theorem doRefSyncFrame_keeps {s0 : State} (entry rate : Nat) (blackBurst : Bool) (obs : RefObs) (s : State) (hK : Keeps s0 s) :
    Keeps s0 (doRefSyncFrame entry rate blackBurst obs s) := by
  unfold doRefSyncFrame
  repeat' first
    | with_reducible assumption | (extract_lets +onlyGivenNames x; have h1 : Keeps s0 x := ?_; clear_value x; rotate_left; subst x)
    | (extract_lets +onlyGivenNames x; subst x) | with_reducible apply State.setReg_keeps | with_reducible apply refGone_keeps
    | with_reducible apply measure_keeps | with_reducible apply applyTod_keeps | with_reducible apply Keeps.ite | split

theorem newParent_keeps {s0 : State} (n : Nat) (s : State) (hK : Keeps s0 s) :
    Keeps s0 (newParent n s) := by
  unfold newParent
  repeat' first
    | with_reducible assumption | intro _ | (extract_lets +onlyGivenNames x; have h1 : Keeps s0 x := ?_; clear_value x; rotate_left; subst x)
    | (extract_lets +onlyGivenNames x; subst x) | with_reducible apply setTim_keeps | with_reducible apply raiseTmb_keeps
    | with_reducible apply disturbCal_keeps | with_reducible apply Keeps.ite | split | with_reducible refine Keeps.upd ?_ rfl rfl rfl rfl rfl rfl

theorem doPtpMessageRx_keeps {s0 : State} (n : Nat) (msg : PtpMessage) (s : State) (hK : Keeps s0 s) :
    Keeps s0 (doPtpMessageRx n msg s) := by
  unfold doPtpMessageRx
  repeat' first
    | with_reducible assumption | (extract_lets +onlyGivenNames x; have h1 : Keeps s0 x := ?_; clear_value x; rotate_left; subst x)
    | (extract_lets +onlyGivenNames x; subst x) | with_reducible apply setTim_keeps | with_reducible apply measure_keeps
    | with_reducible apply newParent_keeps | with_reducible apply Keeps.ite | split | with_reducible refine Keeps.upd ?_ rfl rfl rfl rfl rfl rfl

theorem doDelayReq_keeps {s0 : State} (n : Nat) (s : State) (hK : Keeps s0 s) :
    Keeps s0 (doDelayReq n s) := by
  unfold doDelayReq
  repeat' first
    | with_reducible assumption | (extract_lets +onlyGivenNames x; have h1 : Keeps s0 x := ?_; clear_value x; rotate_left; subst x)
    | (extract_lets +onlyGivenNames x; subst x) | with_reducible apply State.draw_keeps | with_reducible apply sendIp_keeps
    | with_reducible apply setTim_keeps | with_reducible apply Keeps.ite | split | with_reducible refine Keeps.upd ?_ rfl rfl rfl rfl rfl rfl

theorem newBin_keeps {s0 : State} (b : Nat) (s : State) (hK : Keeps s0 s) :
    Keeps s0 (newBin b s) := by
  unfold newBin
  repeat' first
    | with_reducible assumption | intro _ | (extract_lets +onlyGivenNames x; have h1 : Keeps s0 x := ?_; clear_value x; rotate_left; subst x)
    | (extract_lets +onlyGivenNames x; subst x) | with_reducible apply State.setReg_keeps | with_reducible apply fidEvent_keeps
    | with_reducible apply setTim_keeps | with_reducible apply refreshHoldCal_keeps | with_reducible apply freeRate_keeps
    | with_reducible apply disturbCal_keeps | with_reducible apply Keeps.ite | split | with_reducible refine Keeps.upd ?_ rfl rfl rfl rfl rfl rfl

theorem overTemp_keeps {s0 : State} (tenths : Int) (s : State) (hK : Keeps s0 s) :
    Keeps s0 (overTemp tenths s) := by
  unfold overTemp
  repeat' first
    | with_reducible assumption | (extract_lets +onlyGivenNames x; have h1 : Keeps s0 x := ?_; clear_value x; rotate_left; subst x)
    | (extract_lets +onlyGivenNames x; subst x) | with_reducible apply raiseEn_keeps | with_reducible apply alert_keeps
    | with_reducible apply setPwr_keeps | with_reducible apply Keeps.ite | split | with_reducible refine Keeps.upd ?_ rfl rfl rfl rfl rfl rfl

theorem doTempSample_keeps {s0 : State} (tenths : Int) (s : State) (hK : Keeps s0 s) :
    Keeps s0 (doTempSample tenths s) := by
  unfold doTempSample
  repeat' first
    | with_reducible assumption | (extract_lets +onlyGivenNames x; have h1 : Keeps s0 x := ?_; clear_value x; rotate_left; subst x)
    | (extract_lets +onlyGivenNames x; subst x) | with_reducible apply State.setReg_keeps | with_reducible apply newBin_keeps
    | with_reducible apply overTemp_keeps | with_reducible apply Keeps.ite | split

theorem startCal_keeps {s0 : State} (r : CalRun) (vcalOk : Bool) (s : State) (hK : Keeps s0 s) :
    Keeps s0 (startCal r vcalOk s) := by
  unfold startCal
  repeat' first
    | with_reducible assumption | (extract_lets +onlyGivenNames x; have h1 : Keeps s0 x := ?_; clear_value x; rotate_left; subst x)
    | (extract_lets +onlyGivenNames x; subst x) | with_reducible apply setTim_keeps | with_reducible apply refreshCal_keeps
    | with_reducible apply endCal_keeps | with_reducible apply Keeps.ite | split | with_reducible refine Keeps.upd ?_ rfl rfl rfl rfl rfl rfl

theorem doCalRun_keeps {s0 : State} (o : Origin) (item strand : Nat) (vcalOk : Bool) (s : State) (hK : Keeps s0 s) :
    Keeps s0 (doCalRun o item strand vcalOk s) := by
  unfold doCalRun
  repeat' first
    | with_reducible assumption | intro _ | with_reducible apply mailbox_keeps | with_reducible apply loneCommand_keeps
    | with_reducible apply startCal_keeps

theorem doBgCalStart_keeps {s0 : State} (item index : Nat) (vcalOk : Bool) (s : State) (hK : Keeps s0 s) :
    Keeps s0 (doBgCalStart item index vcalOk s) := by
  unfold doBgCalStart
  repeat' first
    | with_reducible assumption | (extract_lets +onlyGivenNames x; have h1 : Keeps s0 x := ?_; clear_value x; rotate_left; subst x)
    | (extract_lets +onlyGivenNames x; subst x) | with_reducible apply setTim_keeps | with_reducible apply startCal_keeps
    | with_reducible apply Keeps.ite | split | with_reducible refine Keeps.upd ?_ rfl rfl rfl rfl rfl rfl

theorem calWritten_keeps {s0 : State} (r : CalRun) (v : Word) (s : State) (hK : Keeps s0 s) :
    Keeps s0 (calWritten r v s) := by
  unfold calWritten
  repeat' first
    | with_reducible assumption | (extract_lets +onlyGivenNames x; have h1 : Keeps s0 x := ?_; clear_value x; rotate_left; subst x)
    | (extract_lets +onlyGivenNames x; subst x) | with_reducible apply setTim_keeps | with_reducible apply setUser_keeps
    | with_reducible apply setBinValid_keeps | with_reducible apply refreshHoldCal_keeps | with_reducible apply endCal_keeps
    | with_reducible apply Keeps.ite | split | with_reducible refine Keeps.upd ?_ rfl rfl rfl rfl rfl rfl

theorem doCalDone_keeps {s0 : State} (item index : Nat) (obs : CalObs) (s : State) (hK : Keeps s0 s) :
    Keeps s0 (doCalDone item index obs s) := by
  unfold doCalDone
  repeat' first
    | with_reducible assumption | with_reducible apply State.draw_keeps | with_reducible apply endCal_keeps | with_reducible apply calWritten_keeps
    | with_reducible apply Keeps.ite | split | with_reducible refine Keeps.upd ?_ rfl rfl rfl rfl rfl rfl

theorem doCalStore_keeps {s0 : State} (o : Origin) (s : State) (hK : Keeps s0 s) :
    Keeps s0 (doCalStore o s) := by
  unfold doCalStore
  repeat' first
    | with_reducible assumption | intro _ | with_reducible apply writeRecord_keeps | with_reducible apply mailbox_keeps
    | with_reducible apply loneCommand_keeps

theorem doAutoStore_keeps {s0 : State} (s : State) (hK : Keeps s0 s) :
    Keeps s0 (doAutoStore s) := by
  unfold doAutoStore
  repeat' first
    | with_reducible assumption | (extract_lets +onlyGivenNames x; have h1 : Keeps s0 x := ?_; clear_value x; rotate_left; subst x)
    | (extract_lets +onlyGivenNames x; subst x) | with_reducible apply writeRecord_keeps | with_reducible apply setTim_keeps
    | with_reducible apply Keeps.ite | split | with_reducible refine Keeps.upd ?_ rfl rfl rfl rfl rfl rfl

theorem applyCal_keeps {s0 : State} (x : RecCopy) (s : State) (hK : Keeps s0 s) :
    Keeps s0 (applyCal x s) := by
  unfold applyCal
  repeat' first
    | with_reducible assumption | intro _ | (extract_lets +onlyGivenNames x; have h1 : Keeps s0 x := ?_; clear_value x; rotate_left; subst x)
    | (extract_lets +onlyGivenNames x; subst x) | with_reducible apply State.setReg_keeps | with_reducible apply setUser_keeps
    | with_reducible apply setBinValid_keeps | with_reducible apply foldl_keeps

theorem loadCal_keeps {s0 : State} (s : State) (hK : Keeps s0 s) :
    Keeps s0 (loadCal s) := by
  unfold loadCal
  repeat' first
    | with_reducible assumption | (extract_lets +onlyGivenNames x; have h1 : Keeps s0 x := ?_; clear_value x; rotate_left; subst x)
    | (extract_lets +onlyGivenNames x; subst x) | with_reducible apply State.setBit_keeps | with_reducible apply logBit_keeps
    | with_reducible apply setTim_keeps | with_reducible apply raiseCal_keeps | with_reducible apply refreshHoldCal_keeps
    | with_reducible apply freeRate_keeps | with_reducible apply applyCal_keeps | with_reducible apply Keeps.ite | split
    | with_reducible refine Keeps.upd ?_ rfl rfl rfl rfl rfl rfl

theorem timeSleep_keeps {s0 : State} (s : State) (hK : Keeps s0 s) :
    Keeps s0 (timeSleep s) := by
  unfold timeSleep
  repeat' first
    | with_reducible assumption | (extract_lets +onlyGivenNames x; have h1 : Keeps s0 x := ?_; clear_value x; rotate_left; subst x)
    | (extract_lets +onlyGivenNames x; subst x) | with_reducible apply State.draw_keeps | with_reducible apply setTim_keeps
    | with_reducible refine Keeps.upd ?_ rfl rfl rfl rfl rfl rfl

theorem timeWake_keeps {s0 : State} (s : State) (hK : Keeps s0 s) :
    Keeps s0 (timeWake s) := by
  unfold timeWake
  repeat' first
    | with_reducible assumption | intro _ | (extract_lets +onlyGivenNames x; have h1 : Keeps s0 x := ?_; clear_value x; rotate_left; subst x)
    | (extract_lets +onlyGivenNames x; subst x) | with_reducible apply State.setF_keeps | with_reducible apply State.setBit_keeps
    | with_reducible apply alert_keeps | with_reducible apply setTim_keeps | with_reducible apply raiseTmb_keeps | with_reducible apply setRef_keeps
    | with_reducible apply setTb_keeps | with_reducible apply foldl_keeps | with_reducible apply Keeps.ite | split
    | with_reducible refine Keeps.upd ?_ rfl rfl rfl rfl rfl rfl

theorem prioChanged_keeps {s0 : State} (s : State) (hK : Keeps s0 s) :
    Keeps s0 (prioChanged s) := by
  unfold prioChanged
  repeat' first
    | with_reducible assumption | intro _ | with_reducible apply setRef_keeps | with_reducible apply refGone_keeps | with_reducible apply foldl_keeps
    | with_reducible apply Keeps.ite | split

━━━━━━━━━━━━━━━━━━━━

**What you are asked to do**.
The required output is the entries from their opening line through the line holding "State.setReg_keeps | with_reducible apply refGone_keeps", repeated exactly, with both end lines kept.

**Final answer**.
theorem doRefSyncFrame_keeps {s0 : State} (entry rate : Nat) (blackBurst : Bool) (obs : RefObs) (s : State) (hK : Keeps s0 s) :
    Keeps s0 (doRefSyncFrame entry rate blackBurst obs s) := by
  unfold doRefSyncFrame
  repeat' first
    | with_reducible assumption | (extract_lets +onlyGivenNames x; have h1 : Keeps s0 x := ?_; clear_value x; rotate_left; subst x)
    | (extract_lets +onlyGivenNames x; subst x) | with_reducible apply State.setReg_keeps | with_reducible apply refGone_keeps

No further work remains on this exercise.